**What the task asks:**
Every line from the start of the listing below through the line that contains "def mapEntry (k" is to be reproduced word for word.

**Information:**

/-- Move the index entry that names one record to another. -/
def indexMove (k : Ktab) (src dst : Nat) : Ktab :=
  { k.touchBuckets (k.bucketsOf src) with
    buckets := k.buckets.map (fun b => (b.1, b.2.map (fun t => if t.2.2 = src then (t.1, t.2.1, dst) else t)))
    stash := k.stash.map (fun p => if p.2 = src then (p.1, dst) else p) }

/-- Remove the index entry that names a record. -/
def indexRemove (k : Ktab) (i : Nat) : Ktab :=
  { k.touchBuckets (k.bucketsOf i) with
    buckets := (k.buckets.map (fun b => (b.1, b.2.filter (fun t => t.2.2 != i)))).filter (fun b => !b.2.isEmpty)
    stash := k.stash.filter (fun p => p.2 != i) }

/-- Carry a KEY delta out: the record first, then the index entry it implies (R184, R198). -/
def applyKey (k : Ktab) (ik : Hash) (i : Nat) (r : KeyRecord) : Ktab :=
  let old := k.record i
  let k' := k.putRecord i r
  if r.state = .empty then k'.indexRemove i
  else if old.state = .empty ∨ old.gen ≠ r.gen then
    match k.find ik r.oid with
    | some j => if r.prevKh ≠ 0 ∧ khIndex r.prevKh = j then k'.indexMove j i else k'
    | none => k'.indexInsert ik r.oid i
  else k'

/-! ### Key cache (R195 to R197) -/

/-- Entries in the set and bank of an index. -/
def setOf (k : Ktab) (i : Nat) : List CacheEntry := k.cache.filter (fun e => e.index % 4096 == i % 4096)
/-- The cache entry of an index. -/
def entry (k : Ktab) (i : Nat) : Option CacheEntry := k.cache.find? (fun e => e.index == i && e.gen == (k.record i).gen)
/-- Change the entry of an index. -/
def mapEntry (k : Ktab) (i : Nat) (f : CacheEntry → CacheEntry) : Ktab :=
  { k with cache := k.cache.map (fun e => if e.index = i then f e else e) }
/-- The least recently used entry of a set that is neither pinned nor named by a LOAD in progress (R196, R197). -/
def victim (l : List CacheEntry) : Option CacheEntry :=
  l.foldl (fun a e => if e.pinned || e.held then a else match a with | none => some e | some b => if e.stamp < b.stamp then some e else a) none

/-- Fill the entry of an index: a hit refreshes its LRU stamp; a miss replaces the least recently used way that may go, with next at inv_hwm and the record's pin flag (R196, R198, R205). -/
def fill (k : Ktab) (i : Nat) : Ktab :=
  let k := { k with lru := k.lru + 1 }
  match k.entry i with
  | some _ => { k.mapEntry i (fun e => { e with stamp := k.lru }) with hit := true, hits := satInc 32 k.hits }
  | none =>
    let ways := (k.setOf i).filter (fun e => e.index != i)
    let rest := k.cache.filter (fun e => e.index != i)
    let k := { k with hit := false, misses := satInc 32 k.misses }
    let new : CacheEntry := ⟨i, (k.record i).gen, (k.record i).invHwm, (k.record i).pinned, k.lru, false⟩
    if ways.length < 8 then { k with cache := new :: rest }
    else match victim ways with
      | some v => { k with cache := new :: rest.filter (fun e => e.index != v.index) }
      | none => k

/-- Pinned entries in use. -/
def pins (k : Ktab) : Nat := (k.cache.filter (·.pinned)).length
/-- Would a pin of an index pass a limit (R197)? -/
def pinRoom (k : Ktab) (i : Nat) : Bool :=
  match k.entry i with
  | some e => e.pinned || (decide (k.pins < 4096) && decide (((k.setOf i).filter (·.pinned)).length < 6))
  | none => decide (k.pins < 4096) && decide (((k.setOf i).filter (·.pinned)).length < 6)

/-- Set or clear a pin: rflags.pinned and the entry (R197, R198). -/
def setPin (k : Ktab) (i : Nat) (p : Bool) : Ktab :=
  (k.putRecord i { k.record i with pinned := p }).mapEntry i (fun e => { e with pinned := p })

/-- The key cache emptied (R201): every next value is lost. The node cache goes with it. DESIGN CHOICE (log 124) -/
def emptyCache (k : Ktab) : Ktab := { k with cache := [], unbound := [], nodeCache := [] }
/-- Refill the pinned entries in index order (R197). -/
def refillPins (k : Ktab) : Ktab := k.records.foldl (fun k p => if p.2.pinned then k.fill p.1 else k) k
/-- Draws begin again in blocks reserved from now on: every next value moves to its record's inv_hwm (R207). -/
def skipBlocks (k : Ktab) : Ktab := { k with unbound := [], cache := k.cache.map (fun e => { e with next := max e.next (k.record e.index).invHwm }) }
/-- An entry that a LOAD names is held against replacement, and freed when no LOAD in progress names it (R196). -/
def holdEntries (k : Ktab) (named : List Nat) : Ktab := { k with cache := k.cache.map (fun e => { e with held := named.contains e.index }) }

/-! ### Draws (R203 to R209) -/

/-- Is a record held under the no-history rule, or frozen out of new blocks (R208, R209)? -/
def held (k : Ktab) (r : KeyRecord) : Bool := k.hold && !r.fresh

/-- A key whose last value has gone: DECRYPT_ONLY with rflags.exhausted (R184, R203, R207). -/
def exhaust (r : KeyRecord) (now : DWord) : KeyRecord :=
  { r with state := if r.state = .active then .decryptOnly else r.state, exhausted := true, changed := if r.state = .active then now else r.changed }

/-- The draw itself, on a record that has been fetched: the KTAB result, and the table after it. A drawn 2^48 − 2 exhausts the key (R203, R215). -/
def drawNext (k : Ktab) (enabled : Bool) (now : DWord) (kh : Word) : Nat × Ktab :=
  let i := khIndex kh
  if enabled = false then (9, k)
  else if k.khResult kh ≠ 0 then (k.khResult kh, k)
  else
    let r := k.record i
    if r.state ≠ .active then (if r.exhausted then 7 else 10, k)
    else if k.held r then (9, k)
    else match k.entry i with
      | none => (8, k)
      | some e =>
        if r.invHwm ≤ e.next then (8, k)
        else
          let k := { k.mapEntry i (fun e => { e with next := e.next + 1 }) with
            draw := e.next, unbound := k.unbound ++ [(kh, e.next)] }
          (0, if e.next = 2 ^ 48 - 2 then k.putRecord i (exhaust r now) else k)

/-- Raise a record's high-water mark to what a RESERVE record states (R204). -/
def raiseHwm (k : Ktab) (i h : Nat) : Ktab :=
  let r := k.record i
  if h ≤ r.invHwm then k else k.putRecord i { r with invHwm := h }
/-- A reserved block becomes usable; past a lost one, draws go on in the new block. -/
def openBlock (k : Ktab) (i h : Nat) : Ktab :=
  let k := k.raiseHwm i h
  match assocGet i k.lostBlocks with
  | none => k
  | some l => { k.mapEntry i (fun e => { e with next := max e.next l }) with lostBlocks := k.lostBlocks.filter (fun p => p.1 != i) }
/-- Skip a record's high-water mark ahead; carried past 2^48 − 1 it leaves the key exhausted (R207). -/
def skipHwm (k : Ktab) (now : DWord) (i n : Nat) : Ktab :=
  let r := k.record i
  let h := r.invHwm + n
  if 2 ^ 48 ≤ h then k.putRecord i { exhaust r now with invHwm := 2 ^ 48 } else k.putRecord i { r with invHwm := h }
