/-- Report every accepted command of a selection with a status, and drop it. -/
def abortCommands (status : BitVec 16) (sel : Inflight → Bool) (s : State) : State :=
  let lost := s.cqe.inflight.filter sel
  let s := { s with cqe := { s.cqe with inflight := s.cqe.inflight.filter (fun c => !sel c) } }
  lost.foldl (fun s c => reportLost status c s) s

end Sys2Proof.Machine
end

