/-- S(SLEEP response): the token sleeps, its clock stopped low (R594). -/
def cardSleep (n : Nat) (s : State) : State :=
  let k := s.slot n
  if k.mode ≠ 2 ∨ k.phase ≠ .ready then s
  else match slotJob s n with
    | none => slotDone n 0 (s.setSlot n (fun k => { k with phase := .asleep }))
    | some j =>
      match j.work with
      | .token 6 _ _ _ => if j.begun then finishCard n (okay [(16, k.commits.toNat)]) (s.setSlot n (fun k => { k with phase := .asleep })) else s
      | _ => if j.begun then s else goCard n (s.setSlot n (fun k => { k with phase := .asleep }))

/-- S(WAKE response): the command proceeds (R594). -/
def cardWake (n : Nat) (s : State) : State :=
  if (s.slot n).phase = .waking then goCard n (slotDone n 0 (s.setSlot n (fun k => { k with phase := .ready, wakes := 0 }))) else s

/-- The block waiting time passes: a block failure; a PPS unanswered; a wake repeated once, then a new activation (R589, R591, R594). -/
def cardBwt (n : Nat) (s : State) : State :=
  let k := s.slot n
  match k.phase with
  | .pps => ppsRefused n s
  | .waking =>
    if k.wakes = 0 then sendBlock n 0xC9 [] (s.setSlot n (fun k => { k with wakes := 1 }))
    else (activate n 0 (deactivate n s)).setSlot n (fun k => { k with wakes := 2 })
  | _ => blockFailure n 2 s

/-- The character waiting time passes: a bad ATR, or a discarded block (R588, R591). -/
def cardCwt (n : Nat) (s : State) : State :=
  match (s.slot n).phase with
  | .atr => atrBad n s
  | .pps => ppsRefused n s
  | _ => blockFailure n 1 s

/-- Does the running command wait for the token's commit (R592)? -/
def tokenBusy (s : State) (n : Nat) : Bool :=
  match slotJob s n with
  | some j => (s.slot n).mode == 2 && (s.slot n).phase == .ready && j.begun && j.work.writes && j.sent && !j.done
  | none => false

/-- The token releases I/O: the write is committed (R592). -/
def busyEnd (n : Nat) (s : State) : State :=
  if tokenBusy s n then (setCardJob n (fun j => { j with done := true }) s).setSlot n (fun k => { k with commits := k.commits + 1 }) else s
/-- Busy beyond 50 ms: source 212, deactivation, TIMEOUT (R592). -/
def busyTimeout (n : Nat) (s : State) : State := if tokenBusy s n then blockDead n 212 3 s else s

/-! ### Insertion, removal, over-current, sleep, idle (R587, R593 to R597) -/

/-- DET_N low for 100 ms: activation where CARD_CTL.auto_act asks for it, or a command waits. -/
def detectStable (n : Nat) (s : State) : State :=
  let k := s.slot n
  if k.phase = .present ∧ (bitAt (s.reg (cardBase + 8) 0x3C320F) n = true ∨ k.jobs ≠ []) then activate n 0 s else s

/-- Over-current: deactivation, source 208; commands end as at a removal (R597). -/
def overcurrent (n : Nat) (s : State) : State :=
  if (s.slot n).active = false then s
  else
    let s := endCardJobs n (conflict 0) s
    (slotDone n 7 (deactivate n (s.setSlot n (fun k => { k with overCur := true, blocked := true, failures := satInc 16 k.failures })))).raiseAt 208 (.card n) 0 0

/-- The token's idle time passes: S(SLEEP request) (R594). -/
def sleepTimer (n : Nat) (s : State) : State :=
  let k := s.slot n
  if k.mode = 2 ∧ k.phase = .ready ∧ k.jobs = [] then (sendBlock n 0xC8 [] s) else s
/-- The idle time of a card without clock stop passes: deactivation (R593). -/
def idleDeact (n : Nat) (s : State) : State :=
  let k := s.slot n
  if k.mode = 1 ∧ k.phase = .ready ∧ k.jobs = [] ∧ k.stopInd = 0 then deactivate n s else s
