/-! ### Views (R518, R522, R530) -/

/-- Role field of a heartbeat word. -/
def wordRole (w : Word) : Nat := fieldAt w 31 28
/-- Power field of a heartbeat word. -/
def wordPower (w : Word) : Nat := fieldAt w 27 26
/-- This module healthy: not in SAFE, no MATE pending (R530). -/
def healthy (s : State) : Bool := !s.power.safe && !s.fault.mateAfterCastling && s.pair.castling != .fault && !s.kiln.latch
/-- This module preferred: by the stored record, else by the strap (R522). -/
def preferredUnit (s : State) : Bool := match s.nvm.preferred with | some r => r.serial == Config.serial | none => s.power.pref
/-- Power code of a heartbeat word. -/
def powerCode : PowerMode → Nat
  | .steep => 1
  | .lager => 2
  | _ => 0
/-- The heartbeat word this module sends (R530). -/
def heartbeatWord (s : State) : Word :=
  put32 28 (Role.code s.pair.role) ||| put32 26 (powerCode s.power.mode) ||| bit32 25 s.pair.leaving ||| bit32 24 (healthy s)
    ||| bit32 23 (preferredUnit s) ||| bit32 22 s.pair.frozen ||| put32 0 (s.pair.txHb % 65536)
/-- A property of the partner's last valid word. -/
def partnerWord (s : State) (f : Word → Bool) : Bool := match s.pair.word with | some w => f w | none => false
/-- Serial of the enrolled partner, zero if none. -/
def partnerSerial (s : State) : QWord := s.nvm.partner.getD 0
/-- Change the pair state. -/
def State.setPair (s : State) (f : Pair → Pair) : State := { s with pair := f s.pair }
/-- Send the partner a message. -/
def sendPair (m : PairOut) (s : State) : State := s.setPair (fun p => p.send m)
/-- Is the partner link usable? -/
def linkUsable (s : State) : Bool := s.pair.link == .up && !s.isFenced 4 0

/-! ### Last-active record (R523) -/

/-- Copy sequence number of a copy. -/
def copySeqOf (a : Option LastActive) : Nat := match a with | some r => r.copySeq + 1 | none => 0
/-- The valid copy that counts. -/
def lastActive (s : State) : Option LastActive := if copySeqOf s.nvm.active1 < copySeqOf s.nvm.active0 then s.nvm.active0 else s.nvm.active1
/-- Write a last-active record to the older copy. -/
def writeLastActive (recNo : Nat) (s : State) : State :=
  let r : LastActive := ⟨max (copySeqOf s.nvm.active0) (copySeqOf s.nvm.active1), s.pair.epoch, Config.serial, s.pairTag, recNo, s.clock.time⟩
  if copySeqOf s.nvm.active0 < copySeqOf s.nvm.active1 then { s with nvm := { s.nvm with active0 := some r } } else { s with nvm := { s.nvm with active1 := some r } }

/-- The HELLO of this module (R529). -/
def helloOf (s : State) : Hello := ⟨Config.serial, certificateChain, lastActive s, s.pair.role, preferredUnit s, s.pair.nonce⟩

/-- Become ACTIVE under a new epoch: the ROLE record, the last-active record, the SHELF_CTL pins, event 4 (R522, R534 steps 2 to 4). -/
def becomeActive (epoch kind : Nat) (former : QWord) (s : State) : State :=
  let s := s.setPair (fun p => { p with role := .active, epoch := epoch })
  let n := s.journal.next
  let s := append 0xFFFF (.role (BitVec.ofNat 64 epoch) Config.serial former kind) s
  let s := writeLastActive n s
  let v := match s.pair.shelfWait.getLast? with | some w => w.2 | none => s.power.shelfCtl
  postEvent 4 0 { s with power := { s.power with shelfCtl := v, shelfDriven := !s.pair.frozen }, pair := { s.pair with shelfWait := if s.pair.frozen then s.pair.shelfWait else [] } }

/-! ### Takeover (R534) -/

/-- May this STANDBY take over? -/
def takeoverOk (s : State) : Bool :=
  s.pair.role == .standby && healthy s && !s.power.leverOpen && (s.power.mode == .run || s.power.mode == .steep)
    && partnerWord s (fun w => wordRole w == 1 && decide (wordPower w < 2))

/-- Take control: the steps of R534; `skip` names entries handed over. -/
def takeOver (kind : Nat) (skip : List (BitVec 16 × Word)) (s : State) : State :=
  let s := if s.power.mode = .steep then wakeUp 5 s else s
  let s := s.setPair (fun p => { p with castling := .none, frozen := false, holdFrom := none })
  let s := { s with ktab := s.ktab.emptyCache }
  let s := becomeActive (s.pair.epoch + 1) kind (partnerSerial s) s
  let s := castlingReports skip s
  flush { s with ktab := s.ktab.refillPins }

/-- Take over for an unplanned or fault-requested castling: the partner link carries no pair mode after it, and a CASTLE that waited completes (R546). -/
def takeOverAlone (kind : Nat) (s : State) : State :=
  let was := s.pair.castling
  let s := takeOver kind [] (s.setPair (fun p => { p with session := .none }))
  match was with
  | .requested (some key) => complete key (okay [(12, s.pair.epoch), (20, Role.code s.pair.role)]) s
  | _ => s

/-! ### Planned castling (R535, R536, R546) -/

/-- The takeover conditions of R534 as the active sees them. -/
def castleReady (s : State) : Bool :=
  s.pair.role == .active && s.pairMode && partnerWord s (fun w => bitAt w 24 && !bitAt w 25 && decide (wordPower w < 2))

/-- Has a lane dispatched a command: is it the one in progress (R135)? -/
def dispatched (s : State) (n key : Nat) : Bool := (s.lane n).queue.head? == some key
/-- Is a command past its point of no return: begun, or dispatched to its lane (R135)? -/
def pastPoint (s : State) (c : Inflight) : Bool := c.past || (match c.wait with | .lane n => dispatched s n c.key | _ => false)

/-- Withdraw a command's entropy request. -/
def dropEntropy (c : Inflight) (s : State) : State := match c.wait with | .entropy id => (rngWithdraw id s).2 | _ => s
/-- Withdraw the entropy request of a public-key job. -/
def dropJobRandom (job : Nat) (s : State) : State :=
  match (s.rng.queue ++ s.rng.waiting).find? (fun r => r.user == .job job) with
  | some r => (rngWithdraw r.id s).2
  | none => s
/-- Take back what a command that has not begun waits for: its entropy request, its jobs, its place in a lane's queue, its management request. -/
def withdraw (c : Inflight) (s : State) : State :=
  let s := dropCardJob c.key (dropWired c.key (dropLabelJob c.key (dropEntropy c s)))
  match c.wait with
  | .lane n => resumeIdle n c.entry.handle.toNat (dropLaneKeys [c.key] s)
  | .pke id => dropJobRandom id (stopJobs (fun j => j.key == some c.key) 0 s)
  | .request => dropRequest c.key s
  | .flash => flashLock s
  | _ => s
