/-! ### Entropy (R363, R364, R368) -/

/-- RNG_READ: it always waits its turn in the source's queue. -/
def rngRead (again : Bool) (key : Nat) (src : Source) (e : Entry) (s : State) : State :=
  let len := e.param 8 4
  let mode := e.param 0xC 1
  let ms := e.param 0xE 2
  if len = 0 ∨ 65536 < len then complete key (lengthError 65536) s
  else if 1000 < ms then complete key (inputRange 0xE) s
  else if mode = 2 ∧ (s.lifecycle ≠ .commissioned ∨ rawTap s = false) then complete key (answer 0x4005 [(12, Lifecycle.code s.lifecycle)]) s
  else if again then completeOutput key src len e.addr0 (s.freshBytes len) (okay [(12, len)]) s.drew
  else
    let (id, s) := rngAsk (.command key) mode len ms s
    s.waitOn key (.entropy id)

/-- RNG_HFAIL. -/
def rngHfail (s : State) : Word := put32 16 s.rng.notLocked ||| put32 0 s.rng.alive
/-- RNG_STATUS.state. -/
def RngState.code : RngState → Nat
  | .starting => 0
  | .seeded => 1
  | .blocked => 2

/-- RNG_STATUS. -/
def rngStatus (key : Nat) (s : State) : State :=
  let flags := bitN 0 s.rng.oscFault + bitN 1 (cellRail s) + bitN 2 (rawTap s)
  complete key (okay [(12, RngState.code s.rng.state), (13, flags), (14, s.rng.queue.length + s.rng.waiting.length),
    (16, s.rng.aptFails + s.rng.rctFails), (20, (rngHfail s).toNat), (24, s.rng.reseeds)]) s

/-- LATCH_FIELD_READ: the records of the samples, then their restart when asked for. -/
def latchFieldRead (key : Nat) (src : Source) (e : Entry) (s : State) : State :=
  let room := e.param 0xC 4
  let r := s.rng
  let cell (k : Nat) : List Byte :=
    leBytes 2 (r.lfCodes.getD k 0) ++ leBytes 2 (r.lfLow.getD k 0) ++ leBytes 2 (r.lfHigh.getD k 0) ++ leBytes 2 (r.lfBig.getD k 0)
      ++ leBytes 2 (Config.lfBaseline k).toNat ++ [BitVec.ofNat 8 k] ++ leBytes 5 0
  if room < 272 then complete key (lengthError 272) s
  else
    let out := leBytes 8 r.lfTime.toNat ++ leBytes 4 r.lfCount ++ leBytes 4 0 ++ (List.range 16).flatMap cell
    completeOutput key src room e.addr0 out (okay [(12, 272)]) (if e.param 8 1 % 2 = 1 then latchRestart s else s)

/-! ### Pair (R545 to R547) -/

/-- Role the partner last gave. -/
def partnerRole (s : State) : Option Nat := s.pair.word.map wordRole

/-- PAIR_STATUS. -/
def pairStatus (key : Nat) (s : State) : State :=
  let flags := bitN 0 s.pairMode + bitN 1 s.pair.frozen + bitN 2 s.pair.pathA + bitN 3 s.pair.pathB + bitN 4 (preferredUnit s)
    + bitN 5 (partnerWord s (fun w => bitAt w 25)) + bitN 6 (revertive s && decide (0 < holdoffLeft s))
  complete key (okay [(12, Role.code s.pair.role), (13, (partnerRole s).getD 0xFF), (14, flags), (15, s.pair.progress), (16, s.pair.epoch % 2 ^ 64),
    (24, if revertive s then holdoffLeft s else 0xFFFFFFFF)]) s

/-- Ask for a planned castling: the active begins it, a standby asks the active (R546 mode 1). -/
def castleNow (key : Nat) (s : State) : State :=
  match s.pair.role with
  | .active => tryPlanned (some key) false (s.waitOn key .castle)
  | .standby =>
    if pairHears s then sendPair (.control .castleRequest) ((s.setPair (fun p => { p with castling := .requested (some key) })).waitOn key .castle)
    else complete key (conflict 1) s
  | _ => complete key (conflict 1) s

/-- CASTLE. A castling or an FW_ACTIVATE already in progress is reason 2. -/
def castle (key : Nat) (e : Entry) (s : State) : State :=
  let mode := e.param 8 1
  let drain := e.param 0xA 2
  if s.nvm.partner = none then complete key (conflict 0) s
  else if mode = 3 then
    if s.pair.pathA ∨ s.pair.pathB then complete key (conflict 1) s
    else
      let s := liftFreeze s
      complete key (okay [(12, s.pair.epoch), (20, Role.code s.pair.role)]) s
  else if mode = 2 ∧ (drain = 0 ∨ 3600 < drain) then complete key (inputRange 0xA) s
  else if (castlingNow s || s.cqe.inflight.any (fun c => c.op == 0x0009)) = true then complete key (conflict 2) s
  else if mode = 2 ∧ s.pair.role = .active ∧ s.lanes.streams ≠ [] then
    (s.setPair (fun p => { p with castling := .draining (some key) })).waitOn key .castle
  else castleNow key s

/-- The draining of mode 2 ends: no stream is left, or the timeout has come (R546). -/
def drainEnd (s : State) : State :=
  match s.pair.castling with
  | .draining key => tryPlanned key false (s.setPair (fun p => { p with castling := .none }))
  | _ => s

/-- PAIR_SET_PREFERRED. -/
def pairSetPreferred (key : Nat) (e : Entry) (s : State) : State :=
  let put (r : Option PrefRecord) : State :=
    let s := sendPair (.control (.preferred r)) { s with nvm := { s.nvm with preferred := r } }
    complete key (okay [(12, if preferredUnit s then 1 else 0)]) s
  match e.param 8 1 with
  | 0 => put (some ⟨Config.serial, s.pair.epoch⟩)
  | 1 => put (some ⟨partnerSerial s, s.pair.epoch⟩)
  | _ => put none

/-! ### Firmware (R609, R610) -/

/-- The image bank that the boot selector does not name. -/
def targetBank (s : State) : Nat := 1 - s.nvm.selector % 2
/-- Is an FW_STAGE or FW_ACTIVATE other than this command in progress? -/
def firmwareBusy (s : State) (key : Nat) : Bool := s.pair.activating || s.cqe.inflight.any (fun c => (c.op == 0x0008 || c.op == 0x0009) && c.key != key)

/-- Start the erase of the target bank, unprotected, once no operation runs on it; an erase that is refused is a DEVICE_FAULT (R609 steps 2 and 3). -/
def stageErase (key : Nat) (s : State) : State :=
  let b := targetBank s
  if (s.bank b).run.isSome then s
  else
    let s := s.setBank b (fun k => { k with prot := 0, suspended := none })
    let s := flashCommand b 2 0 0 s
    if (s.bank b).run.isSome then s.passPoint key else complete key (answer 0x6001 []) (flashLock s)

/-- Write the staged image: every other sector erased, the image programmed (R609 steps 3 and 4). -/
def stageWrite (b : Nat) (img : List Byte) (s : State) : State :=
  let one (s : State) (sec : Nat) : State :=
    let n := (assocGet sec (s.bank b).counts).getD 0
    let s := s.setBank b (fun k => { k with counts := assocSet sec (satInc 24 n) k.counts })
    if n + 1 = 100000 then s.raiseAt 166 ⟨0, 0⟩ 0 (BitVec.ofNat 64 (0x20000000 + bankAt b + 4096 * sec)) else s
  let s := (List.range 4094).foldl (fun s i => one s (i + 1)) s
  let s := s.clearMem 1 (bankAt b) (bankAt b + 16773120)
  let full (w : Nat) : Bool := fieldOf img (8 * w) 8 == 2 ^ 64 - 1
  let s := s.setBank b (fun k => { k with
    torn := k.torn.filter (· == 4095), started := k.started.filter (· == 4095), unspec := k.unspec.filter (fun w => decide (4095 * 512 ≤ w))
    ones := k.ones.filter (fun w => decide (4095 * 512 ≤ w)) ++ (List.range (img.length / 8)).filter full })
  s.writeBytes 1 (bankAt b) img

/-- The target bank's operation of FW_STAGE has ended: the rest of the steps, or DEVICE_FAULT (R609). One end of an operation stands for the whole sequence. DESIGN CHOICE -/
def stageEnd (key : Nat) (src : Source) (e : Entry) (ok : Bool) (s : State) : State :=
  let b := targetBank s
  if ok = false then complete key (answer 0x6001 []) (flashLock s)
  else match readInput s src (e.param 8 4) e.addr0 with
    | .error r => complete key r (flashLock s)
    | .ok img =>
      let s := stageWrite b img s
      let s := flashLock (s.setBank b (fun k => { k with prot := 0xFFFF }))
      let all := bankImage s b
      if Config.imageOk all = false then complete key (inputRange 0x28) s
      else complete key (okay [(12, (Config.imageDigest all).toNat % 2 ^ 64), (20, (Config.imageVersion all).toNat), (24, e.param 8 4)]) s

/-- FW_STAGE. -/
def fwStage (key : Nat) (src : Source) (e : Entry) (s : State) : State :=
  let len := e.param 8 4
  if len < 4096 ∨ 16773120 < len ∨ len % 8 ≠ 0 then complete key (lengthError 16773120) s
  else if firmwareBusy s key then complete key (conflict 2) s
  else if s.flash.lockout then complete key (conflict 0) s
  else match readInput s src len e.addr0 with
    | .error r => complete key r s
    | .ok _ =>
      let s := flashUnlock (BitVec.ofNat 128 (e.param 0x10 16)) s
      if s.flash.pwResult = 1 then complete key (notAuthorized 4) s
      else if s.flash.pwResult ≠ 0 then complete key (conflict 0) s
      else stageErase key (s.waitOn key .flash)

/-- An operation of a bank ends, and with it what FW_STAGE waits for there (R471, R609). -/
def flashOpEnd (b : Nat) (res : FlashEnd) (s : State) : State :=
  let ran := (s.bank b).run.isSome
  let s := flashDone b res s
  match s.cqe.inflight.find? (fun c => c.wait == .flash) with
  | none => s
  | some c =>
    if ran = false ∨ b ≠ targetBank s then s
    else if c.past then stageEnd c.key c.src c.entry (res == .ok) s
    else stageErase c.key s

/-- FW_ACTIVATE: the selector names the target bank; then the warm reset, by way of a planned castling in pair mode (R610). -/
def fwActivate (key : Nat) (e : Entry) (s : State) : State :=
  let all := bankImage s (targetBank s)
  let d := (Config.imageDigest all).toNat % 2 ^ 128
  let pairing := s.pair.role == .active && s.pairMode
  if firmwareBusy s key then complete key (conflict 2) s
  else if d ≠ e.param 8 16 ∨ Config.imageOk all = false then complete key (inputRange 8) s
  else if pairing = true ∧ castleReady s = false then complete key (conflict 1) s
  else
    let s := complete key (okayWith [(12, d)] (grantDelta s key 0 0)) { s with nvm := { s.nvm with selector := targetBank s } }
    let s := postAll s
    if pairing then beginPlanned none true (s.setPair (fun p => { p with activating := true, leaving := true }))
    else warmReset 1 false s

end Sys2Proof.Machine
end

**Finished exercise:**
/-- Move the index entry that names one record to another. -/
def indexMove (k : Ktab) (src dst : Nat) : Ktab :=
  { k.touchBuckets (k.bucketsOf src) with
    buckets := k.buckets.map (fun b => (b.1, b.2.map (fun t => if t.2.2 = src then (t.1, t.2.1, dst) else t)))
    stash := k.stash.map (fun p => if p.2 = src then (p.1, dst) else p) }

/-- Remove the index entry that names a record. -/
def indexRemove (k : Ktab) (i : Nat) : Ktab :=
  { k.touchBuckets (k.bucketsOf i) with
    buckets := (k.buckets.map (fun b => (b.1, b.2.filter (fun t => t.2.2 != i)))).filter (fun b => !b.2.isEmpty)
    stash := k.stash.filter (fun p => p.2 != i) }

/-- Carry a KEY delta out: the record first, then the index entry it implies (R184, R198). -/
def applyKey (k : Ktab) (ik : Hash) (i : Nat) (r : KeyRecord) : Ktab :=
  let old := k.record i
  let k' := k.putRecord i r
  if r.state = .empty then k'.indexRemove i
  else if old.state = .empty ∨ old.gen ≠ r.gen then
    match k.find ik r.oid with
    | some j => if r.prevKh ≠ 0 ∧ khIndex r.prevKh = j then k'.indexMove j i else k'
    | none => k'.indexInsert ik r.oid i
  else k'

/-! ### Key cache (R195 to R197) -/

/-- Entries in the set and bank of an index. -/
def setOf (k : Ktab) (i : Nat) : List CacheEntry := k.cache.filter (fun e => e.index % 4096 == i % 4096)
/-- The cache entry of an index. -/
def entry (k : Ktab) (i : Nat) : Option CacheEntry := k.cache.find? (fun e => e.index == i && e.gen == (k.record i).gen)
/-- Change the entry of an index. -/
def mapEntry (k : Ktab) (i : Nat) (f : CacheEntry → CacheEntry) : Ktab :=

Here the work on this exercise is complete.